DailyGlimpse

Smol-Audio: Open-Source Notebook Collection Simplifies Fine-Tuning of Leading Audio AI Models

AI
April 30, 2026 · 1:48 AM
Smol-Audio: Open-Source Notebook Collection Simplifies Fine-Tuning of Leading Audio AI Models

Audio AI is advancing rapidly, with models like OpenAI's Whisper, NVIDIA's Parakeet, Mistral's Voxtral, and NVIDIA's Audio Flamingo 3 pushing the boundaries of speech recognition and understanding. However, practical knowledge for fine-tuning these models remains scattered. Smol-Audio, a new open-source repository from the Deep-unlearning team, aims to bridge this gap by providing a collection of self-contained Jupyter notebooks designed for Google Colab.

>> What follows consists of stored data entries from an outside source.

-- ==== Sys2Proof/Machine/BlockTransform.lean ====
section
/-! DEFINITION. The unit chacha20_block_transform: `SAVE` and `FEEDFWD` (rules R120 and R124). -/

namespace Sys2Proof.Machine

/-- Word-by-word addition modulo 2^32 (R124, R130). -/
def addWords (u v : Vector Word 16) : Vector Word 16 := Vector.ofFn fun i => add32 u[i] v[i]

/-- `SAVE` (R120): all sixteen words of `X` into `S`. -/
def execSave (s : State) : StepOutcome :=
  andThen (readAllX s) fun w => .next (advance { s with sv := w.map some })

/-- `FEEDFWD` (R124): `X[i] <- add32(X[i], S[i])` for all sixteen words. -/
def execFeedfwd (s : State) : StepOutcome :=
  andThen (readAllX s) fun w =>
  andThen (readAllS s) fun i =>
  .next (advance { s with x := (addWords w i).map some })

end Sys2Proof.Machine
end

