-- ==== Sys2Proof/Laws/Runs.lean ====
section
/-! SUPPORT. How runs of the schedule go: the rounds of the ROM, runs cut in two, and states in which the CORE takes no step. -/

namespace Sys2Proof.Machine

/-- Where the CORE is not running and no host move is to come, no number of steps changes anything. -/
theorem run_of_notBusy {s : State} (hu : s.host = []) (hb : s.status ≠ .busy) : ∀ k, run k s = .next s
  | 0 => rfl
  | k + 1 => by
    rw [run_succ (t := s) (by simp [step, turn, hu, coreTurn, hb])]
    exact run_of_notBusy hu hb k

/-- A run that answers has answered at each earlier step. -/
theorem run_cut {s t : State} {j k : Nat} (h : run (j + k) s = .next t) : ∃ u, run j s = .next u ∧ run k u = .next t := by
  induction j generalizing s with
  | zero => exact ⟨s, rfl, by simpa using h⟩
  | succ j ih =>
    rw [show j + 1 + k = (j + k) + 1 by omega, run_succ_eq, andThen_eq_next_iff] at h
    obtain ⟨v, hv, h⟩ := h
    obtain ⟨u, h1, h2⟩ := ih h
    exact ⟨u, by rw [run_succ hv, h1], h2⟩

/-- The state at an index of the ROM with `X` as given, all else as in `s`. -/
def atIndex (s : State) (k : Nat) (x : Vector (Option Word) 16) : State := { s with x := x, seq := BitVec.ofNat 7 k }

/-- The eighty words `ROM[7..87]` are quarter-rounds on four different indices. -/
theorem romOps_qr : ∀ q : Fin 93, 7 ≤ q.val → q.val ≤ 86 →
    ∃ a b c d, romOps[q.val]? = some (.qr a b c d) ∧ pairwiseDifferent a b c d = true := by
  have h : ∀ q : Fin 93, 7 ≤ q.val → q.val ≤ 86 →
      (match romOps[q.val]? with | some (.qr a b c d) => pairwiseDifferent a b c d | _ => false) = true := by decide
  intro q h1 h2
  have := h q h1 h2
  split at this
  · exact ⟨_, _, _, _, by assumption, this⟩
  · cases this

/-- Round `r` of the ROM is the eight quarter-rounds of `DROUND` (R76). -/
theorem romOps_round : ∀ r : Fin 10, ∀ j : Fin 8, romOps[7 + 8 * r.val + j.val]? = dRoundOps[j.val]? := by decide

/-- One quarter-round of the ROM on sixteen held words. -/
theorem run_qr {s : State} {a b c d : Fin 16} (w : Vector Word 16) (k j : Nat) (hu : Undisturbed s) (hb : s.status = .busy)
    (hi : romOps[k]? = some (.qr a b c d)) (hd : pairwiseDifferent a b c d = true) :
    run (j + 1) (atIndex s k (w.map some)) = run j (atIndex s (k + 1) ((qrAt w a b c d).map some)) := by
  have hk : k < 93 := by
    have := (List.getElem?_eq_some_iff.mp hi).1
    have e : romOps.length = 93 := by decide
    omega
  apply run_succ
  rw [step_rom_at (s := atIndex s k (w.map some)) k hu hb (by simp [atIndex]; omega) hi]
  change execQr a b c d _ = _
  rw [execQr_of_words (s := atIndex s k (w.map some)) hd rfl]
  simp [advance, atIndex]
  rw [show (1#7) = BitVec.ofNat 7 1 from rfl, ← BitVec.ofNat_add]

/-- Eight steps of the ROM are one application of the mixing transformation. -/
theorem run_dround {s : State} (v : Vector Word 16) (r j : Nat) (hr : r < 10) (hu : Undisturbed s) (hb : s.status = .busy) :
    run (j + 8) (atIndex s (7 + 8 * r) (v.map some)) = run j (atIndex s (7 + 8 * (r + 1)) ((diagRound (colRound v)).map some)) := by
  have hrom := fun j => romOps_round ⟨r, hr⟩ j
  rw [show j + 8 = j + 7 + 1 from rfl, run_qr v (7 + 8 * r) _ hu hb (hrom 0) rfl]
  rw [show j + 7 = j + 6 + 1 from rfl, run_qr _ (7 + 8 * r + 1) _ hu hb (hrom 1) rfl]
  rw [show j + 6 = j + 5 + 1 from rfl, run_qr _ (7 + 8 * r + 2) _ hu hb (hrom 2) rfl]
  rw [show j + 5 = j + 4 + 1 from rfl, run_qr _ (7 + 8 * r + 3) _ hu hb (hrom 3) rfl]
  rw [show j + 4 = j + 3 + 1 from rfl, run_qr _ (7 + 8 * r + 4) _ hu hb (hrom 4) rfl]
  rw [show j + 3 = j + 2 + 1 from rfl, run_qr _ (7 + 8 * r + 5) _ hu hb (hrom 5) rfl]
  rw [show j + 2 = j + 1 + 1 from rfl, run_qr _ (7 + 8 * r + 6) _ hu hb (hrom 6) rfl]
  rw [run_qr _ (7 + 8 * r + 7) _ hu hb (hrom 7) rfl]
  rfl

/-- The first `8 r` quarter-rounds of the ROM are `r` applications of the mixing transformation. -/
theorem run_mix {s : State} (v : Vector Word 16) (hu : Undisturbed s) (hb : s.status = .busy) :
    ∀ r j, r ≤ 10 → run (j + 8 * r) (atIndex s 7 (v.map some)) = run j (atIndex s (7 + 8 * r) ((mixRounds r v).map some))
  | 0, _, _ => rfl
  | r + 1, j, hr => by
    rw [show j + 8 * (r + 1) = (j + 8) + 8 * r by omega, run_mix v hu hb r (j + 8) (by omega)]
    exact run_dround _ r j (by omega) hu hb

/-- Past a chunk at a chunk boundary, one more chunk is done (R66). -/
theorem chunks_succ {p n : Nat} (hd : 64 ∣ p) (hl : p < n) : chunks (p + min 64 (n - p)) = chunks p + 1 := by
  unfold chunks; omega

/-- All sixteen words are held when the four groups of R22 are. -/
theorem heldX_all {s : State} (h1 : HeldX 0 4 s) (h2 : HeldX 4 12 s) (h3 : HeldX 12 13 s) (h4 : HeldX 13 16 s) :
    ∀ i : Fin 16, s.x[i].isSome = true := by
  intro i
  by_cases a : i.val < 4
  · exact h1 i (by omega) a
  by_cases b : i.val < 12
  · exact h2 i (by omega) b
  by_cases c : i.val < 13
  · exact h3 i (by omega) c
  · exact h4 i (by omega) (by omega)

/-- The invariant of the machine looks at no host move. -/
theorem inv_host {s : State} (hI : Inv s) (r : List HostMove) : Inv { s with host := r } :=
  ⟨fun sp => by have := hI.memories sp; cases sp <;> exact this, hI.fault, hI.cleared,
    fun hb => ⟨(hI.held hb).1, (hI.held hb).2.1, fun sp => by have := (hI.held hb).2.2 sp; cases sp <;> exact this⟩, hI.bounded, hI.placed⟩

/-- A point of the schedule looks at no host move. -/
theorem runPoint_host {q p n : Nat} {c0 c : Word} {s : State} (h : RunPoint q p n c0 c s) (r : List HostMove) :
    RunPoint q p n c0 c { s with host := r } :=
  ⟨h.seq, h.ctr0, h.ctr, h.pos, h.inLen, h.bounded, h.start, h.checked, h.boundary, h.body, h.last, h.counter, h.consts, h.key,
    h.count, h.nonce, h.saved, h.stream⟩

end Sys2Proof.Machine
end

Each notebook targets a specific audio AI task, such as fine-tuning Whisper for automatic speech recognition (ASR) or adapting Parakeet using CTC architecture. The notebooks are built on the Hugging Face ecosystem (transformers, datasets, peft, accelerate) and are optimized to run on a free 16 GB Colab runtime. By exposing every step of the process—from data pipelines to training loops—Smol-Audio makes it easy for ML engineers to learn, modify, and deploy audio models without relying on hidden abstractions.

The repository covers ASR fine-tuning for four model families, each requiring distinct handling: Whisper (sequence-to-sequence), Parakeet (CTC with LoRA support), Voxtral (LLM-based), and Granite Speech. Additionally, notebooks for Audio Flamingo 3 demonstrate zero-shot audio classification and video understanding via the Perception Encoder Audiovisual (PE-AV). With its flat, transparent design, Smol-Audio is a practical resource for both newcomers and experienced practitioners looking to harness the latest in audio AI.